While on a walk with Grace, who was adorable with her sunglasses and snack cup full of goldfish and raisins, I had a thought, "I am finally doing my dream job. I am a homemaker."
I grew up like girls today who are told you can do anything, be anything... the sky's the limit. This often means pick a good career, i.e. teacher, lawyer, doctor. Being a stay at home mom was never on the dream career list, but it never mattered to me if my chosen profession wasn't highly acclaimed. However, one of the lessons I have learned is that life is never what you pictured it would be. My dream job looked something like this:
Notice the husband comes home to a neatly dressed wife, dinner is ready, and though not pictured. the whole house is clean and the kids are waiting in the background being little angels. Well, like I said, life is never how you pictured it. I haven't been caught up on laundry since the beginning of August. I try to at least have an idea what we are going to have for dinner, but sometimes hot dogs and apple slices is the best I can come up with.
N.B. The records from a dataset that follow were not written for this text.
theorem State.engIdle_keeps {s : State} (h : Keeps dk qu s) (u : Nat) :
    Keeps dk qu (State.engIdle s u) := by
  unfold State.engIdle
  repeat' first
    | (intro)
    | with_reducible assumption
    | with_reducible apply State.setE_keeps

theorem execJobEnd_keeps {s : State} (h : Keeps dk qu s) (engine : Fin 40) :
    KeepsOut dk qu (execJobEnd engine s) := by
  unfold execJobEnd
  repeat' first
    | with_reducible apply KeepsOut.next
    | with_reducible apply KeepsOut.ite
    | (intro)
    | with_reducible assumption
    | with_reducible apply State.takeFree_keeps
    | refine State.takeFree_keeps_eq ?_ (by with_reducible assumption)
    | with_reducible apply State.countEvent_keeps
    | with_reducible apply State.report_keeps
    | with_reducible apply State.setEng_keeps
    | with_reducible apply State.setE_keeps
    | with_reducible apply State.addE_keeps
    | with_reducible apply State.engPost_keeps
    | with_reducible apply State.engPut_keeps
    | refine State.engPut_keeps_eq ?_ (by with_reducible assumption)
    | with_reducible apply State.engIdle_keeps
    | with_reducible apply Keeps.ite
    | (dsimp only)
    | split

theorem State.engHung_keeps {s : State} (h : Keeps dk qu s) (u i : Nat) :
    Keeps dk qu (State.engHung s u i) := by
  unfold State.engHung
  repeat' first
    | (intro)
    | with_reducible assumption
    | with_reducible apply State.setEng_keeps
    | with_reducible apply State.setE_keeps
    | with_reducible apply State.engPost_keeps

theorem engRun_keeps {s : State} (h : Keeps dk qu s) (u ty : Nat) (w : List Word) (a : Nat) :
    Keeps dk qu (engRun u ty w a s).2 := by
  unfold engRun
  split
  · split_ifs
    · exact State.ldpcDecode_keeps h _ _ _
    · exact State.ldpcEncode_keeps h _ _ _
    · exact State.crcJob_keeps h _ _ _
    · exact State.polarDecode_keeps h _ _ _
    · exact State.polarEncode_keeps h _ _ _
    · exact State.turboDecode_keeps h _ _ _
    · exact State.turboEncodeJob_keeps h _ _ _
    · exact State.harqCombine_keeps h _ _ _
  · exact State.mismatch_keeps h _ _ _

theorem execEngineHang_keeps {s : State} (h : Keeps dk qu s) (engine : Fin 40) :
    KeepsOut dk qu (execEngineHang engine s) := by
  unfold execEngineHang
  extract_lets u e
  clear_value u
  split
  · exact h
  split
  · exact State.engHung_keeps h _ _
  split
  · exact h
  split
  · split
    rename_i n s1 e1
    have k1 := State.takeFree_keeps_eq h e1
    split
    · rename_i e2
      exact State.engHung_keeps (State.beginJob_keeps_eq (State.setEng_keeps k1 _ _)
        (fun w a s h => engRun_keeps h _ _ _ _) e2) _ _
    · exact k1
  · exact h

theorem execEngineResetDone_keeps {s : State} (h : Keeps dk qu s) (engine : Fin 40) :
    KeepsOut dk qu (execEngineResetDone engine s) := by
  unfold execEngineResetDone
  repeat' first
    | with_reducible apply KeepsOut.next
    | with_reducible apply KeepsOut.ite
    | (intro)
    | with_reducible assumption
    | with_reducible apply State.report_keeps
    | with_reducible apply State.setEng_keeps
    | with_reducible apply State.engIdle_keeps
    | with_reducible apply Keeps.ite
    | (dsimp only)
    | split

theorem State.engCtl_keeps {s : State} (h : Keeps dk qu s) (cls inst : Nat) (v : Word) :
    Keeps dk qu (State.engCtl s cls inst v) := by
  unfold State.engCtl
  repeat' first
    | (intro)
    | with_reducible assumption
    | with_reducible apply State.reclaimAll_keeps
    | with_reducible apply State.storeReg_keeps
    | with_reducible apply Keeps.ite

theorem execTakeEnWrite_keeps {s : State} (h : Keeps dk qu s) (req : Fin 14) (cls : Fin 5) (sel : BitVec 10) (value : Word) :
    KeepsOut dk qu (execTakeEnWrite req cls sel value s) := by
  unfold execTakeEnWrite
  repeat' first
    | with_reducible apply KeepsOut.next
    | with_reducible apply KeepsOut.ite
    | (intro)
    | with_reducible assumption
    | with_reducible apply State.hubEach_keeps
    | with_reducible apply State.engCtl_keeps

theorem execUcodeLoadDone_keeps {s : State} (h : Keeps dk qu s) (engine : Fin 40) :
    KeepsOut dk qu (execUcodeLoadDone engine s) := by
  unfold execUcodeLoadDone
  repeat' first
    | with_reducible apply KeepsOut.next
    | with_reducible apply KeepsOut.ite
    | (intro)
    | with_reducible assumption
    | with_reducible apply State.setEng_keeps
    | with_reducible apply State.setE_keeps
    | with_reducible apply State.engIdle_keeps
    | with_reducible apply Keeps.ite
    | (dsimp only)
    | split

theorem execUcodeSwitch_keeps {s : State} (h : Keeps dk qu s) (engine : Fin 40) (pass : Bool) (micros : Word) :
    KeepsOut dk qu (execUcodeSwitch engine pass micros s) := by
  unfold execUcodeSwitch
  repeat' first
    | with_reducible apply KeepsOut.next
    | with_reducible apply KeepsOut.ite
    | (intro)
    | with_reducible assumption
    | with_reducible apply State.endOp_keeps
    | with_reducible apply State.setEng_keeps
    | with_reducible apply State.setE_keeps
    | with_reducible apply State.engPost_keeps
    | with_reducible apply Keeps.ite
    | (dsimp only)
    | split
Another thing, I have been soooo tired lately. I figure it has something to do with growing a human being, but dishes still have the audacity to pile up despite my noble endeavor. So instead of the perfect homemaker, I feel like this:
Despite my seeming lack of skills, or rather motivation in my chosen profession, I wouldn't trade it for anything. My daughter brings such joy to my day, and I couldn't have married a more wonderful man. Before too long I will get to meet our new little one and begin a whole new adventure. I thank God every day for so many blessings.
So after passing through the kitchen and ignoring the pile of dishes that is now overflowing from my sink and covering all my counters and doing a single load of just underwear because I am officially completely out of clean ones, I can still feel i did my job well because I made my daughter laugh and hey, sometimes hot dogs just taste good.